Everest Changes - What the Press doesn't understand.

There has recently been a lot of new stories about changes to Nepal's rules concerning climbing Everest. I'm here to tell you that (unsuprisingly) the press doesn't know what they're talking about. First lets look at cost:
Nepal Slashes Everest Fees - screams the headline from one "respectable" magazine (shame on you - National Geographic). They say that the cost of climbing Everest has been reduced from $25,000 per person to $11,000 per person and they expect the numbers of climbers to increase and crowding/dramatic news stories to increase with it. In reality this change is a price increase. Let me explain: under the old system it was $25000 for a one person permit, but no one ever used this. Instead companies would share permits. You could buy a $70,000 group permit that was good for 7 people. So if I had 5 climbers on my expedition I would sell the other two spots on my permit to solo climbers for $10,000 each. So everyone paid $10,00 for their permit. By scratching the $25K fee and making everyone pay $11k, Nepal has just earned themselves another $1,000 per climber or about $450,000 for the season.
Now lets talk about rubbish. The press loves to write garish stories about how much rubbish is on Everest, that the mountain is really just a big pile of garbage. This is just not true. There are a few areas on the mountain that are dirty; camp 2 and the South Col are probably the worst, but climbers have been generally good about helping to clean up Everest for 20+ years and they've had an effect.  Most of the rubbish at C2 is from expeditions past. Its stuck in the ice and every year lots of it is revealed. I found an oxygen bottle from a 1975 expedition there a few years ago. A lot of the rubbish at basecamp is equally old, sometimes in the form of bodies that were dumped in crevasses many years ago and are now melting out. The South Col has shredded tent pieces and lots of empty cooking gas containers, but there are no oxygen bottles strewn around - there's been a bounty on those for years.

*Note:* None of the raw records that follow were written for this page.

/-! ### timerTick -/

@[simp] theorem State.timerTick_config (s : State) : s.timerTick.config = s.config := by rw [State.timerTick_frame]
@[simp] theorem State.timerTick_schedule (s : State) : s.timerTick.schedule = s.schedule := by rw [State.timerTick_frame]
@[simp] theorem State.timerTick_tstate (s : State) : s.timerTick.tstate = s.tstate := by rw [State.timerTick_frame]
@[simp] theorem State.timerTick_curReg (s : State) : s.timerTick.curReg = s.curReg := by rw [State.timerTick_frame]
@[simp] theorem State.timerTick_latX (s : State) : s.timerTick.latX = s.latX := by rw [State.timerTick_frame]
@[simp] theorem State.timerTick_latY (s : State) : s.timerTick.latY = s.latY := by rw [State.timerTick_frame]
@[simp] theorem State.timerTick_timEn (s : State) : s.timerTick.timEn = s.timEn := by rw [State.timerTick_frame]
@[simp] theorem State.timerTick_q (s : State) : s.timerTick.q = s.q := by rw [State.timerTick_frame]
@[simp] theorem State.timerTick_qHead (s : State) : s.timerTick.qHead = s.qHead := by rw [State.timerTick_frame]
@[simp] theorem State.timerTick_qTail (s : State) : s.timerTick.qTail = s.qTail := by rw [State.timerTick_frame]
@[simp] theorem State.timerTick_qCount (s : State) : s.timerTick.qCount = s.qCount := by rw [State.timerTick_frame]
@[simp] theorem State.timerTick_engBusy (s : State) : s.timerTick.engBusy = s.engBusy := by rw [State.timerTick_frame]
@[simp] theorem State.timerTick_tcPend (s : State) : s.timerTick.tcPend = s.tcPend := by rw [State.timerTick_frame]
@[simp] theorem State.timerTick_txPtr (s : State) : s.timerTick.txPtr = s.txPtr := by rw [State.timerTick_frame]
@[simp] theorem State.timerTick_txRem (s : State) : s.timerTick.txRem = s.txRem := by rw [State.timerTick_frame]
@[simp] theorem State.timerTick_fault (s : State) : s.timerTick.fault = s.fault := by rw [State.timerTick_frame]
@[simp] theorem State.timerTick_mem (s : State) : s.timerTick.mem = s.mem := by rw [State.timerTick_frame]
@[simp] theorem State.timerTick_busCmd (s : State) : s.timerTick.busCmd = s.busCmd := by rw [State.timerTick_frame]
@[simp] theorem State.timerTick_txOut (s : State) : s.timerTick.txOut = s.txOut := by rw [State.timerTick_frame]
@[simp] theorem State.timerTick_draws (s : State) : s.timerTick.draws = s.draws := by rw [State.timerTick_frame]
@[simp] theorem State.timerTick_returned (s : State) : s.timerTick.returned = s.returned := by rw [State.timerTick_frame]

/-! ### updateHandler -/

@[simp] theorem State.updateHandler_config (s : State) : s.updateHandler.config = s.config := by rw [State.updateHandler_frame]
@[simp] theorem State.updateHandler_schedule (s : State) : s.updateHandler.schedule = s.schedule := by rw [State.updateHandler_frame]
@[simp] theorem State.updateHandler_latX (s : State) : s.updateHandler.latX = s.latX := by rw [State.updateHandler_frame]
@[simp] theorem State.updateHandler_latY (s : State) : s.updateHandler.latY = s.latY := by rw [State.updateHandler_frame]
@[simp] theorem State.updateHandler_timEn (s : State) : s.updateHandler.timEn = s.timEn := by rw [State.updateHandler_frame]
@[simp] theorem State.updateHandler_cnt (s : State) : s.updateHandler.cnt = s.cnt := by rw [State.updateHandler_frame]
@[simp] theorem State.updateHandler_cmpPend (s : State) : s.updateHandler.cmpPend = s.cmpPend := by rw [State.updateHandler_frame]
@[simp] theorem State.updateHandler_q (s : State) : s.updateHandler.q = s.q := by rw [State.updateHandler_frame]
@[simp] theorem State.updateHandler_qHead (s : State) : s.updateHandler.qHead = s.qHead := by rw [State.updateHandler_frame]
@[simp] theorem State.updateHandler_qTail (s : State) : s.updateHandler.qTail = s.qTail := by rw [State.updateHandler_frame]
@[simp] theorem State.updateHandler_qCount (s : State) : s.updateHandler.qCount = s.qCount := by rw [State.updateHandler_frame]
@[simp] theorem State.updateHandler_engBusy (s : State) : s.updateHandler.engBusy = s.engBusy := by rw [State.updateHandler_frame]
@[simp] theorem State.updateHandler_tcPend (s : State) : s.updateHandler.tcPend = s.tcPend := by rw [State.updateHandler_frame]
@[simp] theorem State.updateHandler_txPtr (s : State) : s.updateHandler.txPtr = s.txPtr := by rw [State.updateHandler_frame]
@[simp] theorem State.updateHandler_txRem (s : State) : s.updateHandler.txRem = s.txRem := by rw [State.updateHandler_frame]
@[simp] theorem State.updateHandler_txOut (s : State) : s.updateHandler.txOut = s.txOut := by rw [State.updateHandler_frame]
@[simp] theorem State.updateHandler_draws (s : State) : s.updateHandler.draws = s.draws := by rw [State.updateHandler_frame]
@[simp] theorem State.updateHandler_returned (s : State) : s.updateHandler.returned = s.returned := by rw [State.updateHandler_frame]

Now nepal has a new rule that all climbers will be required to bring down 8kg from above EBC. This sounds like a good idea and the majority of climbers will help out and try to do this, but if Nepal thinks this will solve the problem - whatever that is - they are mistaken. Teams can just divide up the rubbish they create at C2 and give it to climbers to bring down instead of Sherpas. There will be as much fudging on this rule as there already is on the garbage deposit rules. The truth is that Everest with 600 climbers per year is cleaner than it was twenty years ago with 100 climbers. The problem of rubbish is not solved (human waste is the next challenge), but asking climbers to bring down 8kg is not going to fix it.
So Everest is actually more erxpensive and a mountain that is cleaner than some would have you believe, is now more highly regulated to achieve very little.